(Dataset records begins)

-- ==== Sys2Proof/Certificates/Slice0/Obligations.lean ====
section
/-! DEFINITION. The statements for the provers, one `def Obligations.<Name> : Prop` each, taken from the numbered
rules of the spec. -/

open Sys2Proof Sys2Proof.Machine

/-! ### Encodings -/

/-- R89: `decode(encode(k)) = k` for every command, every operand at every value of its field. -/
def Obligations.DecodeOfEncodeIsTheCommand : Prop :=
  ∀ i : Instr, decode (encode i) = .legal i

/-- R89: `encode(decode(w)) = w` for every legal word, so that a command has one word. -/
def Obligations.EncodeOfDecodeIsTheWord : Prop :=
  ∀ (w : CommandWord) (i : Instr), decode w = .legal i → encode i = w

/-- R87: the decoder reads a word as the command of the one row of the opcode map that selects it, and the rows
are disjoint. -/
def Obligations.WordsSelectAtMostOneTableRow : Prop :=
  (∀ (w : CommandWord) (i : Instr), decode w = .legal i →
    ∃ r ∈ opcodeTable, r.selects w = true ∧ r.mnemonic = i.mnemonic) ∧
  (∀ (w : CommandWord), ∀ r ∈ opcodeTable, r.selects w = true →
    ∃ i, decode w = .legal i ∧ i.mnemonic = r.mnemonic) ∧
  (∀ (w : CommandWord), ∀ r ∈ opcodeTable, ∀ r' ∈ opcodeTable, r.selects w = true → r'.selects w = true → r = r')

/-- R88: a word that no row of the opcode map selects raises IllegalCommand, FCODE 1, when it is accepted, and
changes no register and no byte of `Mem`. -/
def Obligations.UnlistedWordsRaiseIllegalCommand : Prop :=
  ∀ (s : State) (w : CommandWord) (rest : List CommandWord),
    s.cmdReady = true → s.cmds = w :: rest → (∀ r ∈ opcodeTable, r.selects w = false) →
    ∃ t, step s = .next t ∧ RaisedFrom .illegalCommand (s.accept rest) t ∧ t.fcode = 1#2

/-- The encodings that `95_test_vectors.md` writes out (sections 2.1, 2.3, 2.4, P1 to P3). -/
def Obligations.SpecWordsDecode : Prop :=
  decode 0x1000020000000100000000004#100 = .legal (.copy 0x2000#32 0x1000#32 4#32) ∧
  decode 0x2000010010000100000000004#100 = .legal (.move 0x1001#32 0x1000#32 4#32) ∧
  decode 0x3000020010000100000000006#100 = .legal (.wcopy 0x2001#32 0x1000#32 6#32) ∧
  decode 0x4000000040000000100000000#100 = .legal (.enca 4#4 1#4) ∧
  decode 0x5000000410000001400000000#100 = .legal (.encc 0x41#8 0x14#8) ∧
  decode 0x6000000000000000000000000#100 = .legal .init ∧
  decode 0x7000000000000000000000000#100 = .legal .clear ∧
  decode 0x8000000040000000000000000#100 = .legal (.setfg 4#4) ∧
  decode 0x9000000010000000000000000#100 = .legal (.setbg 1#4) ∧
  decode 0xA0000004E0000001800000000#100 = .legal (.goto 78#8 24#8) ∧
  decode 0xB000000410000000000000000#100 = .legal (.putc 0x41#8) ∧
  decode 0x4000000100000000100000000#100 = .illegal (.reservedOperandBits 4#4) ∧
  decode 0x6000000000000000000000001#100 = .illegal (.reservedOperandBits 6#4) ∧
  decode 0x0000000000000000000000000#100 = .illegal (.reservedOpcode 0#4)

(Dataset records ends)

Work required |
What this exercise asks for is an exact copy of all the records.

Response to the exercise |
-- ==== Sys2Proof/Certificates/Slice0/Obligations.lean ====
section
/-! DEFINITION. The statements for the provers, one `def Obligations.<Name> : Prop` each, taken from the numbered
rules of the spec. -/

open Sys2Proof Sys2Proof.Machine

/-! ### Encodings -/

/-- R89: `decode(encode(k)) = k` for every command, every operand at every value of its field. -/
def Obligations.DecodeOfEncodeIsTheCommand : Prop :=
  ∀ i : Instr, decode (encode i) = .legal i

/-- R89: `encode(decode(w)) = w` for every legal word, so that a command has one word. -/
def Obligations.EncodeOfDecodeIsTheWord : Prop :=
  ∀ (w : CommandWord) (i : Instr), decode w = .legal i → encode i = w

/-- R87: the decoder reads a word as the command of the one row of the opcode map that selects it, and the rows
are disjoint. -/
def Obligations.WordsSelectAtMostOneTableRow : Prop :=
  (∀ (w : CommandWord) (i : Instr), decode w = .legal i →
    ∃ r ∈ opcodeTable, r.selects w = true ∧ r.mnemonic = i.mnemonic) ∧
  (∀ (w : CommandWord), ∀ r ∈ opcodeTable, r.selects w = true →
    ∃ i, decode w = .legal i ∧ i.mnemonic = r.mnemonic) ∧
  (∀ (w : CommandWord), ∀ r ∈ opcodeTable, ∀ r' ∈ opcodeTable, r.selects w = true → r'.selects w = true → r = r')

/-- R88: a word that no row of the opcode map selects raises IllegalCommand, FCODE 1, when it is accepted, and
changes no register and no byte of `Mem`. -/
def Obligations.UnlistedWordsRaiseIllegalCommand : Prop :=
  ∀ (s : State) (w : CommandWord) (rest : List CommandWord),
    s.cmdReady = true → s.cmds = w :: rest → (∀ r ∈ opcodeTable, r.selects w = false) →
    ∃ t, step s = .next t ∧ RaisedFrom .illegalCommand (s.accept rest) t ∧ t.fcode = 1#2

/-- The encodings that `95_test_vectors.md` writes out (sections 2.1, 2.3, 2.4, P1 to P3). -/
def Obligations.SpecWordsDecode : Prop :=
  decode 0x1000020000000100000000004#100 = .legal (.copy 0x2000#32 0x1000#32 4#32) ∧
  decode 0x2000010010000100000000004#100 = .legal (.move 0x1001#32 0x1000#32 4#32) ∧
  decode 0x3000020010000100000000006#100 = .legal (.wcopy 0x2001#32 0x1000#32 6#32) ∧
  decode 0x4000000040000000100000000#100 = .legal (.enca 4#4 1#4) ∧
  decode 0x5000000410000001400000000#100 = .legal (.encc 0x41#8 0x14#8) ∧
  decode 0x6000000000000000000000000#100 = .legal .init ∧
  decode 0x7000000000000000000000000#100 = .legal .clear ∧
  decode 0x8000000040000000000000000#100 = .legal (.setfg 4#4) ∧
  decode 0x9000000010000000000000000#100 = .legal (.setbg 1#4) ∧
  decode 0xA0000004E0000001800000000#100 = .legal (.goto 78#8 24#8) ∧
  decode 0xB000000410000000000000000#100 = .legal (.putc 0x41#8) ∧
  decode 0x4000000100000000100000000#100 = .illegal (.reservedOperandBits 4#4) ∧
  decode 0x6000000000000000000000001#100 = .illegal (.reservedOperandBits 6#4) ∧
  decode 0x0000000000000000000000000#100 = .illegal (.reservedOpcode 0#4)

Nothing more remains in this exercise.